/-- LINK_CONTROL with the actions ENABLE and RESTART, and every LINK_CONTROL refused by its first two checks (R117,
R118, R152). ENABLE moves a DISABLED link, and one whose recovery is over, to LISTEN, makes the restart request pending
during recovery, and changes nothing elsewhere. RESTART of a DISABLED link ends with BAD_STATE, in LISTEN it changes
nothing, from SYNC and RUN it is the fault RESTART_REQ, with the cut copy and the lost frame in the results, and in
FAULTED it acts as ENABLE. The three rows are one bus write: the action is the one PARAM1 names
(notes/assumptions/7.md). -/
def Obligations.EnableAndRestart : Prop :=
  ∀ (c : Instr) (s : State), c ∈ [Instr.enable, .disable, .restart] → HostReady s →
    let w := s.win.params
    (w.w0 = 0 ∨ 7 ≤ w.w0.toNat ∨ w.w1 = 0 ∨ 4 ≤ w.w1.toNat →
      exec c s = .next (s.afterCommand .badParam ⟨0, 0, 0, 0⟩)) ∧
    ∀ p : LinkId, w.w0.toNat = p.num →
      let l := s.links.get p
      let listen : State := { s with links := s.links.set p { l with
        state := .listen, rate := (s.linkOuts.get p).speed, txCredit := 0, restartRequest := false,
        rx := none, silenceTimer := .stopped, syncTimer := .stopped, recoveryTimer := .stopped } }
      let requested : State := { s with links := s.links.set p { l with restartRequest := true } }
      let lost : Prop := ∃ f, l.rx = some f ∧ f.disposition ≠ .sinkingSurplus
      (w.w1 = 1 ∨ w.w1 = 3 →
        (l.state = .faulted → l.recoveryTimer ≠ .stopped →
          exec c s = .next (requested.afterCommand .ok ⟨4, 0, 0, 0⟩)) ∧
        (l.state = .faulted → l.recoveryTimer = .stopped →
          exec c s = .next (listen.afterCommand .ok ⟨1, 0, 0, 0⟩)) ∧
        (l.state = .listen → exec c s = .next (s.afterCommand .ok ⟨1, 0, 0, 0⟩))) ∧
      (w.w1 = 1 →
        (l.state = .disabled → exec c s = .next (listen.afterCommand .ok ⟨1, 0, 0, 0⟩)) ∧
        (l.state = .sync → exec c s = .next (s.afterCommand .ok ⟨2, 0, 0, 0⟩)) ∧
        (l.state = .run → exec c s = .next (s.afterCommand .ok ⟨3, 0, 0, 0⟩))) ∧
      (w.w1 = 3 →
        (l.state = .disabled → exec c s = .next (s.afterCommand .badState ⟨0, 0, 0, 0⟩)) ∧
        (l.state = .sync ∨ l.state = .run → ∃ released flag : Word,
          exec c s = .next ((s.fault p .restartReq).afterCommand .ok ⟨4, released, flag, 0⟩) ∧
          (l.state = .run ∧ (s.outs.get p.port).departing ≠ none → released = 1) ∧
          (l.state = .sync ∨ (s.outs.get p.port).departing = none → released = 0) ∧
          (lost → flag = 1) ∧ (¬ lost → flag = 0)))

/-- LINK_CONTROL with the action DISABLE (R28, R93, R102, R119, R152). A DISABLED link changes nothing, and DISABLE
succeeds. From every other state the link goes to DISABLED with its frame lost, its reserve returned and its timers
stopped; one END_CUT goes out when the link was in RUN and the cut copy had started, or one was owed; the output's copies
are released, EXPRESS first after the departing one, counted and returned in the result, and the output is CLOSED. That
END_CUT stands on the pair after the event, and that the three rows are one bus write, are the model's reading
(notes/assumptions/7.md, 9.md and 14.md). -/
def Obligations.DisableClosesALink : Prop :=
  ∀ (c : Instr) (s : State) (p : LinkId), c ∈ [Instr.enable, .disable, .restart] → HostReady s →
    s.win.params.w0.toNat = p.num → s.win.params.w1 = 2 →
    let l := s.links.get p
    let o := s.outs.get p.port
    let lost : Prop := ∃ f, l.rx = some f ∧ f.disposition ≠ .sinkingSurplus
    let n := o.express.length + o.standard.length + if o.departing = none then 0 else 1
    let endCut : Prop := l.state = .run ∧
      (l.endCutOwed = true ∨ ∃ dep, o.departing = some dep ∧ 0 < dep.position)
    let receiver : State := match l.rx with
      | none => s
      | some f => match f.disposition with
        | .storing d => s.freeDesc d
        | .sinkingNoDescriptor | .sinkingSurplus => s
    (l.state = .disabled → exec c s = .next (s.afterCommand .ok ⟨0, 0, 0, 0⟩)) ∧
    (l.state ≠ .disabled → ∃ (line : Option LinkChar) (flag : Word),
      (endCut → line = some .endCut) ∧ (¬ endCut → line = none) ∧ (lost → flag = 1) ∧ (¬ lost → flag = 0) ∧
      let port : State := { receiver with
        pool := { receiver.pool with
          freeList := receiver.pool.freeList ++ (s.pool.links.get p).reserve
          links := s.pool.links.set p ⟨[], 0, 0⟩ }
        links := s.links.set p { l with
          state := .disabled, restartRequest := false, txCredit := 0, rx := none, silenceTimer := .stopped,
          syncTimer := .stopped, recoveryTimer := .stopped, endCutOwed := false, line := line }
        win := { s.win with linkChange := s.win.linkChange || decide (l.state = .run) } }
      let cut : State := match o.departing with
        | none => port
        | some dep => ({ port with
            outs := s.outs.set p.port { o with departing := none }
            linkOuts := s.linkOuts.set p { s.linkOuts.get p with stallTimer := .stopped } }).releaseCopy
              p.port dep.desc
      let u := cut.purge p.port
      exec c s = .next ({ u with
        counters := u.counters.set p.port { u.counters.get p.port with
          copiesLost := satAdd (u.counters.get p.port).copiesLost n }
        linkOuts := u.linkOuts.set p
          { u.linkOuts.get p with queueState := .closed, holdTimer := .stopped } }.afterCommand .ok
        ⟨0, BitVec.ofNat 16 n, flag, 0⟩))
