@[simp] theorem State.writeFrameByte_pool (s : State) (chain : List CellId) (k : Nat) (b : Byte) :
    (s.writeFrameByte chain k b).pool = s.pool := (congrArg State.pool (s.writeFrameByte_frame chain k b)).trans rfl
@[simp] theorem State.writeFrameByte_descs (s : State) (chain : List CellId) (k : Nat) (b : Byte) :
    (s.writeFrameByte chain k b).descs = s.descs := (congrArg State.descs (s.writeFrameByte_frame chain k b)).trans rfl
@[simp] theorem State.writeFrameByte_stamp (s : State) (chain : List CellId) (k : Nat) (b : Byte) :
    (s.writeFrameByte chain k b).stamp = s.stamp := (congrArg State.stamp (s.writeFrameByte_frame chain k b)).trans rfl
@[simp] theorem State.writeFrameByte_table (s : State) (chain : List CellId) (k : Nat) (b : Byte) :
    (s.writeFrameByte chain k b).table = s.table := (congrArg State.table (s.writeFrameByte_frame chain k b)).trans rfl
@[simp] theorem State.writeFrameByte_rotation (s : State) (chain : List CellId) (k : Nat) (b : Byte) :
    (s.writeFrameByte chain k b).rotation = s.rotation := (congrArg State.rotation (s.writeFrameByte_frame chain k b)).trans rfl
@[simp] theorem State.writeFrameByte_outs (s : State) (chain : List CellId) (k : Nat) (b : Byte) :
    (s.writeFrameByte chain k b).outs = s.outs := (congrArg State.outs (s.writeFrameByte_frame chain k b)).trans rfl
@[simp] theorem State.writeFrameByte_linkOuts (s : State) (chain : List CellId) (k : Nat) (b : Byte) :
    (s.writeFrameByte chain k b).linkOuts = s.linkOuts := (congrArg State.linkOuts (s.writeFrameByte_frame chain k b)).trans rfl
@[simp] theorem State.writeFrameByte_links (s : State) (chain : List CellId) (k : Nat) (b : Byte) :
    (s.writeFrameByte chain k b).links = s.links := (congrArg State.links (s.writeFrameByte_frame chain k b)).trans rfl
@[simp] theorem State.writeFrameByte_records (s : State) (chain : List CellId) (k : Nat) (b : Byte) :
    (s.writeFrameByte chain k b).records = s.records := (congrArg State.records (s.writeFrameByte_frame chain k b)).trans rfl
@[simp] theorem State.writeFrameByte_counters (s : State) (chain : List CellId) (k : Nat) (b : Byte) :
    (s.writeFrameByte chain k b).counters = s.counters := (congrArg State.counters (s.writeFrameByte_frame chain k b)).trans rfl
@[simp] theorem State.writeFrameByte_linkFaults (s : State) (chain : List CellId) (k : Nat) (b : Byte) :
    (s.writeFrameByte chain k b).linkFaults = s.linkFaults := (congrArg State.linkFaults (s.writeFrameByte_frame chain k b)).trans rfl
@[simp] theorem State.writeFrameByte_win (s : State) (chain : List CellId) (k : Nat) (b : Byte) :
    (s.writeFrameByte chain k b).win = s.win := (congrArg State.win (s.writeFrameByte_frame chain k b)).trans rfl
@[simp] theorem State.writeFrameByte_pending (s : State) (chain : List CellId) (k : Nat) (b : Byte) :
    (s.writeFrameByte chain k b).pending = s.pending := (congrArg State.pending (s.writeFrameByte_frame chain k b)).trans rfl

/-- The cell a group start takes is the first of the reserve, and one outstanding credit goes with it. -/
theorem State.takeReserveCell_some {s t : State} {p : LinkId} {c : CellId}
    (h : s.takeReserveCell p = some (c, t)) :
    ∃ o rest, (s.pool.links.get p).outstanding = o + 1 ∧ (s.pool.links.get p).reserve = c :: rest ∧
      t = s.setLinkPool p { s.pool.links.get p with reserve := rest, outstanding := o } := by
  simp only [State.takeReserveCell] at h
  split at h
  · rename_i o c' rest ho hr
    cases h
    exact ⟨o, rest, ho, hr, rfl⟩
  · cases h

/-- A cell joins a reserve, which grows by one. -/
theorem insertCell_length (c : CellId) (l : List CellId) : (insertCell c l).length = l.length + 1 := by
  induction l with
  | nil => rfl
  | cons x rest ih =>
    unfold insertCell
    split
    · rfl
    · simp [ih]

/-! ## Links and pairs -/

@[simp] theorem lostFrame_none : lostFrame none = none := rfl

/-- What a frame in progress loses: nothing when it is sinking surplus, and otherwise the frame with its header. -/
theorem lostFrame_some (f : RxFrame) :
    lostFrame (some f) = if f.disposition = .sinkingSurplus then none else some f.header := by
  unfold lostFrame
  cases h : f.disposition <;> simp [h]

/-- What DISABLE can do: nothing to a DISABLED link, and otherwise the link closes. -/
theorem State.disableLink_cases (s : State) (p : LinkId) :
    ((s.links.get p).state = .disabled ∧ s.disableLink p = s) ∨
      ((s.links.get p).state ≠ .disabled ∧ s.disableLink p = s.closeLink p) := by
  unfold State.disableLink
  cases h : (s.links.get p).state <;> simp

@[simp] theorem serialBits_length (v : BitVec 10) : (serialBits v).length = 10 := by simp [serialBits]
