/-- END_GOOD with a frame in progress. -/
theorem CopyLaws.endGoodInFrame {s : State} (h : CopyLaws s) (hs : CellsInPlace s) {p : LinkId} {f : RxFrame}
    (hrx : (s.links.get p).rx = some f) : CopyLaws (s.endGoodInFrame p f) := by
  unfold State.endGoodInFrame
  cases hd : f.disposition with
  | sinkingSurplus => exact h.setRx_none hrx (by simp [hd])
  | sinkingNoDescriptor => exact h.setRx_none_discard hs hrx _
  | storing d =>
    cases hh : f.header with
    | none => exact h.setRx_none_discard hs hrx _
    | some g =>
      simp only
      split
      · exact h.setRx_none_discard hs hrx _
      split
      · exact h.setRx_none_discard hs hrx _
      · obtain ⟨x, hx, hheader⟩ := h.storing hs hrx hd
        obtain ⟨hlinks, hwin⟩ := ((s.setRx p none).resolve_cases d p.port g).1
        refine h.resolve hs (State.owns_of_rx hrx hd) (fun y hy => ?_) (by rfl) (by rfl) rfl rfl
          fun _ _ _ he ha => ha.others hrx hd he hlinks (congrArg Window.engine hwin)
        cases hx.symm.trans hy
        exact hheader.trans hh

/-- END_CUT with a frame in progress. -/
theorem CopyLaws.endCutInFrame {s : State} (h : CopyLaws s) (hs : CellsInPlace s) {p : LinkId} {f : RxFrame}
    (hrx : (s.links.get p).rx = some f) : CopyLaws (s.endCutInFrame p f) := by
  unfold State.endCutInFrame
  cases hd : f.disposition with
  | sinkingSurplus => exact h.setRx_none hrx (by simp [hd])
  | sinkingNoDescriptor | storing d => exact h.setRx_none_discard hs hrx _

end Sys2Proof.Machine
end

section
/-! PROOFS. The copy laws command by command: the events of the links, of the transmitters and of the host window. -/

namespace Sys2Proof.Machine

set_option Elab.async false

/-! ## Link characters -/

theorem CopyLaws.restartSilence {s : State} (h : CopyLaws s) (p : LinkId) : CopyLaws (s.restartSilence p) :=
  h.modLink rfl

theorem CopyLaws.dataReceived {s t : State} (h : CopyLaws s) (hs : CellsInPlace s) {p : LinkId} {b : Byte}
    (hexec : exec (.dataReceived p b) s = .next t) : CopyLaws t := by
  cases hexec
  cases (s.links.get p).state with
  | disabled | listen | faulted => exact h
  | sync => exact h.fault hs ..
  | run => exact (h.restartSilence p).dataInRun (hs.moves (moves_restartSilence s p)) ..

theorem CopyLaws.endGoodReceived {s t : State} (h : CopyLaws s) (hs : CellsInPlace s) {p : LinkId}
    (hexec : exec (.endGoodReceived p) s = .next t) : CopyLaws t := by
  cases hexec
  cases (s.links.get p).state with
  | disabled | listen | faulted => exact h
  | sync => exact h.fault hs ..
  | run =>
    cases hrx : (s.links.get p).rx with
    | none => exact h.fault hs ..
    | some f =>
      exact (h.restartSilence p).endGoodInFrame (hs.moves (moves_restartSilence s p)) (by simpa using hrx)

theorem CopyLaws.endCutReceived {s t : State} (h : CopyLaws s) (hs : CellsInPlace s) {p : LinkId}
    (hexec : exec (.endCutReceived p) s = .next t) : CopyLaws t := by
  cases hexec
  cases (s.links.get p).state with
  | disabled | listen | faulted => exact h
  | sync => exact h.fault hs ..
  | run =>
    cases hrx : (s.links.get p).rx with
    | none => exact h.fault hs ..
    | some f =>
      exact (h.restartSilence p).endCutInFrame (hs.moves (moves_restartSilence s p)) (by simpa using hrx)

theorem CopyLaws.codeError {s : State} (h : CopyLaws s) (hs : CellsInPlace s) (p : LinkId) :
    CopyLaws (s.codeError p) := by
  unfold State.codeError
  cases (s.links.get p).state with
  | disabled | listen | faulted => exact h
  | sync | run => exact h.fault hs ..

theorem CopyLaws.endWait {s : State} (h : CopyLaws s) (p : LinkId) : CopyLaws (s.endWait p) := by
  unfold State.endWait
  cases hdep : (s.outs.get p.port).departing with
  | none => exact h
  | some dep =>
    simp only
    split
    · exact (h.setOut (by rfl) (by rfl) (by simp [hdep])).setLinkOut ..
    · exact h

theorem CopyLaws.creditInRun {s : State} (h : CopyLaws s) (hs : CellsInPlace s) (p : LinkId) (n : Nat) :
    CopyLaws (s.creditInRun p n) := by
  unfold State.creditInRun
  split
  · refine CopyLaws.endWait ?_ p
    exact h.modLink rfl
  · exact h.fault hs ..

theorem CopyLaws.creditReceived {s t : State} (h : CopyLaws s) (hs : CellsInPlace s) {p : LinkId} {n : Nat}
    (hexec : exec (.creditReceived p n) s = .next t) : CopyLaws t := by
  cases hexec
  split
  · cases hstate : (s.links.get p).state with
    | disabled | listen | faulted => exact h
    | sync => exact h.enterRun (hs.rx_none (by simp [hstate])) n
    | run => exact (h.restartSilence p).creditInRun (hs.moves (moves_restartSilence s p)) ..
  · exact h.codeError hs p

theorem CopyLaws.idleReceived {s t : State} (h : CopyLaws s) (hs : CellsInPlace s) {p : LinkId}
    (hexec : exec (.idleReceived p) s = .next t) : CopyLaws t := by
  cases hexec
  cases hstate : (s.links.get p).state with
  | disabled | listen | faulted => exact h
  | sync => exact h.enterRun (hs.rx_none (by simp [hstate])) _
  | run => exact h.restartSilence p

## Task details
Please write out exactly the lines from the start of the data through the line that contains "R118, R152). ENABLE", both ends included, and nothing else.

## Answer space
/-- LINK_CONTROL with the actions ENABLE and RESTART, and every LINK_CONTROL refused by its first two checks (R117,
R118, R152). ENABLE moves a DISABLED link, and one whose recovery is over, to LISTEN, makes the restart request pending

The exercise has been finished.